EXERCISE GOAL: Where in the data below does the word "SUPPORT" appear? Copy every line that has it.

[Dataset records]
======
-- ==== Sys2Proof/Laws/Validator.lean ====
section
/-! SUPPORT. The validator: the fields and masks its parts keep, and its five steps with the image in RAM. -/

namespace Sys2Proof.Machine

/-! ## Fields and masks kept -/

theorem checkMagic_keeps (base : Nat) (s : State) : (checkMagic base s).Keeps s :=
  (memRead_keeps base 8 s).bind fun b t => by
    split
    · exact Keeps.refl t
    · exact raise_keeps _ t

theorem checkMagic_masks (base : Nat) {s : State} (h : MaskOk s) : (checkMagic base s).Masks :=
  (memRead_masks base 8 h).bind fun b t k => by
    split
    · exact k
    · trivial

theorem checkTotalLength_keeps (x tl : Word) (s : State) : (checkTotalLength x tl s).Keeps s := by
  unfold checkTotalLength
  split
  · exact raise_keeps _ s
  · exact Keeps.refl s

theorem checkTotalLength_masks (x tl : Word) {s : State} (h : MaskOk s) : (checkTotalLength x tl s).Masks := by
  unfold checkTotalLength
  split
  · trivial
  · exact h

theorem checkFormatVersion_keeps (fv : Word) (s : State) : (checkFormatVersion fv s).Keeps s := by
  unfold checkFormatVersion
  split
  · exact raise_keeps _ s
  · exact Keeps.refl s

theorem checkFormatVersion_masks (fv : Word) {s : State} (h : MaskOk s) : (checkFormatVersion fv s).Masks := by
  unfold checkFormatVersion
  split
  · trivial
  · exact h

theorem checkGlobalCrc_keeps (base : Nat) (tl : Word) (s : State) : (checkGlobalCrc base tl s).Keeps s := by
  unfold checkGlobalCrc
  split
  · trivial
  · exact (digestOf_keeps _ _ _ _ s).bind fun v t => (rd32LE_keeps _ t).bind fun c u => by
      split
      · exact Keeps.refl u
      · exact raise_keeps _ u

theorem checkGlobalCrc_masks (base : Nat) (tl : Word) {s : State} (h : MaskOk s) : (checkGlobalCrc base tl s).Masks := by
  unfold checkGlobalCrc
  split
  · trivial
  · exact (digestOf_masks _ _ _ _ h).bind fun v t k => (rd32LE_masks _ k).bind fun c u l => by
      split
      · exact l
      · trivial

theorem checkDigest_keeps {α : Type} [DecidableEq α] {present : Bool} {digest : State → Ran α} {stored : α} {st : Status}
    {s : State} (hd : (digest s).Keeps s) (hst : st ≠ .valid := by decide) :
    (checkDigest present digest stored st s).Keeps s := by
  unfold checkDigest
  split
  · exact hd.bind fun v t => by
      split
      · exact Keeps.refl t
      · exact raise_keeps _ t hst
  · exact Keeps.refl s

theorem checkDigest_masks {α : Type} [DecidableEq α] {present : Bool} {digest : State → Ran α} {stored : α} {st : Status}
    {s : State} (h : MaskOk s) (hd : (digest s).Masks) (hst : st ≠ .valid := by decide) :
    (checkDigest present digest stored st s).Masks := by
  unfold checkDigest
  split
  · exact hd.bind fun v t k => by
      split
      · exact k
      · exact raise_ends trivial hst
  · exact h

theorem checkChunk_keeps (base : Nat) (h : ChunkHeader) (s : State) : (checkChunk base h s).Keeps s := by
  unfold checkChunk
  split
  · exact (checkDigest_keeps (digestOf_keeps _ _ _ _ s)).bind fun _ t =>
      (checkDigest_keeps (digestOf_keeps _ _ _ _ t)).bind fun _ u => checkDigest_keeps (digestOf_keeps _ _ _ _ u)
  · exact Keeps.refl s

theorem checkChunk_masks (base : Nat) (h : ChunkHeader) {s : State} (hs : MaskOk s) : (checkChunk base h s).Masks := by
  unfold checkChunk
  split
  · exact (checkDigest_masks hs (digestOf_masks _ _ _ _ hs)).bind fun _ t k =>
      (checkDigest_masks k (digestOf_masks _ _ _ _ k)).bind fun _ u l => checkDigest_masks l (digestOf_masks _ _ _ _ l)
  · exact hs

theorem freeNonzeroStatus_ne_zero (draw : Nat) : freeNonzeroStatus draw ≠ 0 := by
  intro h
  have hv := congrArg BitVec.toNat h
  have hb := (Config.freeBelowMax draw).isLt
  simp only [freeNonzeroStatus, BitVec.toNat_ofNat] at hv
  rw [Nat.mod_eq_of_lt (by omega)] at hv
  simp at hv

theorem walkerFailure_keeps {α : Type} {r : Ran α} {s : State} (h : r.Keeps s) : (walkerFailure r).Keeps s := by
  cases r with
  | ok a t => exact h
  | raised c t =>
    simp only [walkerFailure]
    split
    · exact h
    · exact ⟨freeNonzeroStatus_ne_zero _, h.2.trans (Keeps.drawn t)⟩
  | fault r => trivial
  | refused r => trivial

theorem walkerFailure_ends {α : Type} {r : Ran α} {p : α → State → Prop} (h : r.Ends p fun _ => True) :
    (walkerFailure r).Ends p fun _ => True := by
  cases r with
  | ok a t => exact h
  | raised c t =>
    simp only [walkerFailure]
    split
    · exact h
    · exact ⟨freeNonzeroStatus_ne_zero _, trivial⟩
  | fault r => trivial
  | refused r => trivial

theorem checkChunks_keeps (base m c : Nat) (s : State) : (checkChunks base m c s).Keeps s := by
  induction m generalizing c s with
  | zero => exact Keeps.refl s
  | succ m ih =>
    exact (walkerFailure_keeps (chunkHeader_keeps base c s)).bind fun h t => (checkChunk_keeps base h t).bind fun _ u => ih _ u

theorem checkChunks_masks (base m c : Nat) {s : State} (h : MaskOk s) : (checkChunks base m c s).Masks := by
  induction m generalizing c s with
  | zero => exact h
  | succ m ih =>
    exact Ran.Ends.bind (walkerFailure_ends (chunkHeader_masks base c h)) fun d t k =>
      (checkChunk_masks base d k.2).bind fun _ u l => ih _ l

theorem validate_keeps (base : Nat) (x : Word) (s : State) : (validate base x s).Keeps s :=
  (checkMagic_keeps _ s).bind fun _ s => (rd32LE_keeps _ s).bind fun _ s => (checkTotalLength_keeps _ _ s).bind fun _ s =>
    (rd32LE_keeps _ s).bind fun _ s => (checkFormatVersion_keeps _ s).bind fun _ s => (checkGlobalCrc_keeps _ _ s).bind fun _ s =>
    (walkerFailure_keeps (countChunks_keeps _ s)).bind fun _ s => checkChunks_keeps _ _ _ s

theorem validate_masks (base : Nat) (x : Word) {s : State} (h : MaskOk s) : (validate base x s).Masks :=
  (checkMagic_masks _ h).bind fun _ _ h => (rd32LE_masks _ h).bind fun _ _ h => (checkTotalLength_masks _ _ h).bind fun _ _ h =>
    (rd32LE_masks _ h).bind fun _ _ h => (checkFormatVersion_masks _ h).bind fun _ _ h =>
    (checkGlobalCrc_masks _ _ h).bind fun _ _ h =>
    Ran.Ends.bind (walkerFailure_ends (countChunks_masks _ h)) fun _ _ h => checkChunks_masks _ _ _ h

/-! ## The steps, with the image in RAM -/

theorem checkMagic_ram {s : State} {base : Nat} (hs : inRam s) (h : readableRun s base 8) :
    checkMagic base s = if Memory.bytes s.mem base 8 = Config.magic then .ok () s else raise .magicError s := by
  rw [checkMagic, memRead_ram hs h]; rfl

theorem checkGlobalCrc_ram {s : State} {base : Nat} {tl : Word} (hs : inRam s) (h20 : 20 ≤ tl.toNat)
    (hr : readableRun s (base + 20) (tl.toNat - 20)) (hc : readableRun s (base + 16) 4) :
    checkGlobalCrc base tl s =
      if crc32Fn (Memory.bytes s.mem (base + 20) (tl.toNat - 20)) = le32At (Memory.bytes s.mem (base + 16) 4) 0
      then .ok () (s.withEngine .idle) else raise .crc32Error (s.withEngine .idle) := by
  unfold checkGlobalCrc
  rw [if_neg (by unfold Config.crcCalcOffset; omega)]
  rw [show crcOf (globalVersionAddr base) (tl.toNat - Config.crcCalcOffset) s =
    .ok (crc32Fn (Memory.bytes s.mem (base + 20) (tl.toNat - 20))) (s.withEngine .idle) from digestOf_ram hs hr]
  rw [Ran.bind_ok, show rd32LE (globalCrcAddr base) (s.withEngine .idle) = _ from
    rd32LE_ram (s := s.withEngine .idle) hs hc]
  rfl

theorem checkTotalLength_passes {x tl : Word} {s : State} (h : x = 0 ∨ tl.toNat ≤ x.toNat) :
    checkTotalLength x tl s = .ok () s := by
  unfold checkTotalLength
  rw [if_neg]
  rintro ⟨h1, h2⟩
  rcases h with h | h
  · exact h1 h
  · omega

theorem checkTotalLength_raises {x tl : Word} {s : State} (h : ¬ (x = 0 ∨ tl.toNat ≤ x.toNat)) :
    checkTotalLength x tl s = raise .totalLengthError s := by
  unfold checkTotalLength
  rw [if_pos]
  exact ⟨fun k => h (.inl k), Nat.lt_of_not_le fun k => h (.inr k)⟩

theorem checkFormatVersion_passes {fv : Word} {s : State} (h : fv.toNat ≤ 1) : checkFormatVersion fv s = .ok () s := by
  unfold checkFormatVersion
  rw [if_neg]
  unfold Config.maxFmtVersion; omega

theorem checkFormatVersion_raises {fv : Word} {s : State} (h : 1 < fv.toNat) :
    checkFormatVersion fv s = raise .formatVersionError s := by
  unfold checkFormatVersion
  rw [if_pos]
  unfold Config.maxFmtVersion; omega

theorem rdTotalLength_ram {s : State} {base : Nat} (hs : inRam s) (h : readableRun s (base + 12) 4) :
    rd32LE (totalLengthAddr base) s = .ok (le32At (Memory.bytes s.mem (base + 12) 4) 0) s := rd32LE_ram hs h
======
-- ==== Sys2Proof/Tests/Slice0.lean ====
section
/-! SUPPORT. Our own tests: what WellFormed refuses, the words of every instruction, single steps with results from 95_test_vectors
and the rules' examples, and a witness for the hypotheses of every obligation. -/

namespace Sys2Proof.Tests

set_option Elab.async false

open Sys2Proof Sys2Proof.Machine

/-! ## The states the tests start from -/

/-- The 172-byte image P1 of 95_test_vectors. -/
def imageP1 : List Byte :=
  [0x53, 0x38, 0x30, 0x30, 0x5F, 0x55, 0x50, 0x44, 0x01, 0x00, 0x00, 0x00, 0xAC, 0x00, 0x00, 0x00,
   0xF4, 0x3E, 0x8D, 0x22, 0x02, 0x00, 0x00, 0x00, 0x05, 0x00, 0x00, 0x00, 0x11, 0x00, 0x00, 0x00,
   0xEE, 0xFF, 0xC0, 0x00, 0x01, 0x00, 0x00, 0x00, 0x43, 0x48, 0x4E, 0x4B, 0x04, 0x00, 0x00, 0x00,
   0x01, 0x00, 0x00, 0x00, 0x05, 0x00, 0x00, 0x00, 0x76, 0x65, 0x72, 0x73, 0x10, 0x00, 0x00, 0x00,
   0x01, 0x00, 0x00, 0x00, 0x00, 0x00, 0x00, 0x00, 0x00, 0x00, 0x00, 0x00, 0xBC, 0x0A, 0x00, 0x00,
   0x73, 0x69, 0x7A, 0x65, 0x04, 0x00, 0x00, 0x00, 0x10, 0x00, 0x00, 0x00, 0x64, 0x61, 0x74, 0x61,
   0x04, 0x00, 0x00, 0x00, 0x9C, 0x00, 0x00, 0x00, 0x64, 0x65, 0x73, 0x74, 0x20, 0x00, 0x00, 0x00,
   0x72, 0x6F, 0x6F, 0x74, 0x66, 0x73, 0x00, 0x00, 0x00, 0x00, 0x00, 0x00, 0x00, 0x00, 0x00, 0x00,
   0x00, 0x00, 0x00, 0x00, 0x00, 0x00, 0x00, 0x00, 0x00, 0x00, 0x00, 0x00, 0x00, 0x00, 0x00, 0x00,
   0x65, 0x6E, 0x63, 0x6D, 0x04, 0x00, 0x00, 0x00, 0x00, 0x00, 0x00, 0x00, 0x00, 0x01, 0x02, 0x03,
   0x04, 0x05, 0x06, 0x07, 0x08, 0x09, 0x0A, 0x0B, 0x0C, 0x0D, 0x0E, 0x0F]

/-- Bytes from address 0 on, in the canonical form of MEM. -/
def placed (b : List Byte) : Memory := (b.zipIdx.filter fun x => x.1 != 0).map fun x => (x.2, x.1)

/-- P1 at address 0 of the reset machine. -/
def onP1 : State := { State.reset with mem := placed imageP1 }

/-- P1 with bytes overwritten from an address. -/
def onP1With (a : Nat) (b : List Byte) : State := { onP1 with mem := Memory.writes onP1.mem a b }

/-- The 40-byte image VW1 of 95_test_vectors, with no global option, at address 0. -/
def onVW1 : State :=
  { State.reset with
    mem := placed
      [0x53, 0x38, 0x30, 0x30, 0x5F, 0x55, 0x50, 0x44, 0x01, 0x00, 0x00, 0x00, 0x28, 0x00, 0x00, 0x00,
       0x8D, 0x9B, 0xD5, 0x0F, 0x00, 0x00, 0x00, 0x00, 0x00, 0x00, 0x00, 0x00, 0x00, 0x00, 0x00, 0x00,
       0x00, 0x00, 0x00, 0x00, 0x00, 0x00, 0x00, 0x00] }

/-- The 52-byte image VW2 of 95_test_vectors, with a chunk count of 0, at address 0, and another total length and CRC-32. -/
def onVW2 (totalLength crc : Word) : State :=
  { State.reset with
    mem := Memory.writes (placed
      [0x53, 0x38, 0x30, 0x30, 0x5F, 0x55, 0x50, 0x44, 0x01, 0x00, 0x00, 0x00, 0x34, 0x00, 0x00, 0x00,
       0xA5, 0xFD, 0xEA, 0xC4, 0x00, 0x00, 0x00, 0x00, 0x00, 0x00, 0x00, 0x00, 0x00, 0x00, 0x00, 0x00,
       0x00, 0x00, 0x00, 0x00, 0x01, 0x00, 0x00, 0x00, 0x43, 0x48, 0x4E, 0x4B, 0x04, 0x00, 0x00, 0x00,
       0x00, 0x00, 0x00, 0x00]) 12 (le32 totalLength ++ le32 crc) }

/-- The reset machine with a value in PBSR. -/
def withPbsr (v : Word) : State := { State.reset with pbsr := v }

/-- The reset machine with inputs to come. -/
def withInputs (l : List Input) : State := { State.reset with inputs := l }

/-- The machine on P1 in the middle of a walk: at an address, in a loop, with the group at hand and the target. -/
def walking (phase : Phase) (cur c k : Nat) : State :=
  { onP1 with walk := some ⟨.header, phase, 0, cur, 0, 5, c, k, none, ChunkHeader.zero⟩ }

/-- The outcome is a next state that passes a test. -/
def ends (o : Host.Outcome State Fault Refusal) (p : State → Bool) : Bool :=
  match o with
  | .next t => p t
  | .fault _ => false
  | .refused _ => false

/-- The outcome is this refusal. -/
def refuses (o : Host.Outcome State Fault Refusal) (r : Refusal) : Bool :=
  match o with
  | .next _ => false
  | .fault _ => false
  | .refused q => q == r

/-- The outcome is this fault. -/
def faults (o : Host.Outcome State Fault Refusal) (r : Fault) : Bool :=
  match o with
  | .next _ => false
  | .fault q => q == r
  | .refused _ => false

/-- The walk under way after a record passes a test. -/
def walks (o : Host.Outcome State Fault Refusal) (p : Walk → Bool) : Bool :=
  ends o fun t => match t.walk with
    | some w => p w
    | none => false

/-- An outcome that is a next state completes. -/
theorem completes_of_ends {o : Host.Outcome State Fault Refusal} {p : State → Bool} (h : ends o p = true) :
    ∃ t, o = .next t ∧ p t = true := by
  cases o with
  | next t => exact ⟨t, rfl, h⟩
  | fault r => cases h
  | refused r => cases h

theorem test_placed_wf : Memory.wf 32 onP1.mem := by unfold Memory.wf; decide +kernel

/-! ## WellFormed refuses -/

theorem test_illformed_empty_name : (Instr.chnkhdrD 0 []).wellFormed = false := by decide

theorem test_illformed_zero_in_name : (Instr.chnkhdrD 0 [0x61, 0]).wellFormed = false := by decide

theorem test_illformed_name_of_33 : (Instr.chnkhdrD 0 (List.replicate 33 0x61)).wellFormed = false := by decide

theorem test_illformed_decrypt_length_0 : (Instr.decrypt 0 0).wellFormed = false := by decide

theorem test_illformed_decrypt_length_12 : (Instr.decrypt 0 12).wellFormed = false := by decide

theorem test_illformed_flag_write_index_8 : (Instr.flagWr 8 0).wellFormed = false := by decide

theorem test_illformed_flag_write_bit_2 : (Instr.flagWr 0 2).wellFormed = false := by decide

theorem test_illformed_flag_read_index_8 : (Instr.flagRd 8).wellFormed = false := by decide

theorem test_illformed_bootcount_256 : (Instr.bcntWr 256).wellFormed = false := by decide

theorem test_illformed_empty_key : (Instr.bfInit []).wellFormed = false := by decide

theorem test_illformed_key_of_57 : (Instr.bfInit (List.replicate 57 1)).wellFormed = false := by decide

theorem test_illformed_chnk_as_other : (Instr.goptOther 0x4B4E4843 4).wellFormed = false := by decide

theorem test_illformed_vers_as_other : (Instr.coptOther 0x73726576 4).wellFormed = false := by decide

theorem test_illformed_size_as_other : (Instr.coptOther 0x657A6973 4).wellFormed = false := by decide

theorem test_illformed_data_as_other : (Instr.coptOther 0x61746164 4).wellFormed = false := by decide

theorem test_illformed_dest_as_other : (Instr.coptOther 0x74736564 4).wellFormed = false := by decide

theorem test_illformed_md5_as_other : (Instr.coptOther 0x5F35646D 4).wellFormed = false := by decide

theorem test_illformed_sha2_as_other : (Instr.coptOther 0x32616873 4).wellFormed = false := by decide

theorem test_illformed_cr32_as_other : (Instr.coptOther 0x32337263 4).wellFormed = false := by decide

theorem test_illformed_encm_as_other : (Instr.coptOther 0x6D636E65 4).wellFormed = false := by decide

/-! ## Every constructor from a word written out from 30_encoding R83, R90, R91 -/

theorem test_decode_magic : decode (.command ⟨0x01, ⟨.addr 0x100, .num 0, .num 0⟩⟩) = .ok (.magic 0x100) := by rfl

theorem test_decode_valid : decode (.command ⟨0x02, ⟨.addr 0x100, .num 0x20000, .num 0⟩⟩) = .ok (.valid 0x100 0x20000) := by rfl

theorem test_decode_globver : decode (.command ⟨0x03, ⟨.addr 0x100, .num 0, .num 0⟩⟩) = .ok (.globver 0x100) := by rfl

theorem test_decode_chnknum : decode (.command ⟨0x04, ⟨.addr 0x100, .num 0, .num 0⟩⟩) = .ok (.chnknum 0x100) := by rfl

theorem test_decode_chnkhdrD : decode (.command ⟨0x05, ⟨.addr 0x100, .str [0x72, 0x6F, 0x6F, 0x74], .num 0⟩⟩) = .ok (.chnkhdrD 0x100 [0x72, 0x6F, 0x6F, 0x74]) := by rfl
======
REPLY TO THE EXERCISE:
/-! SUPPORT. The validator: the fields and masks its parts keep, and its five steps with the image in RAM. -/
/-! SUPPORT. Our own tests: what WellFormed refuses, the words of every instruction, single steps with results from 95_test_vectors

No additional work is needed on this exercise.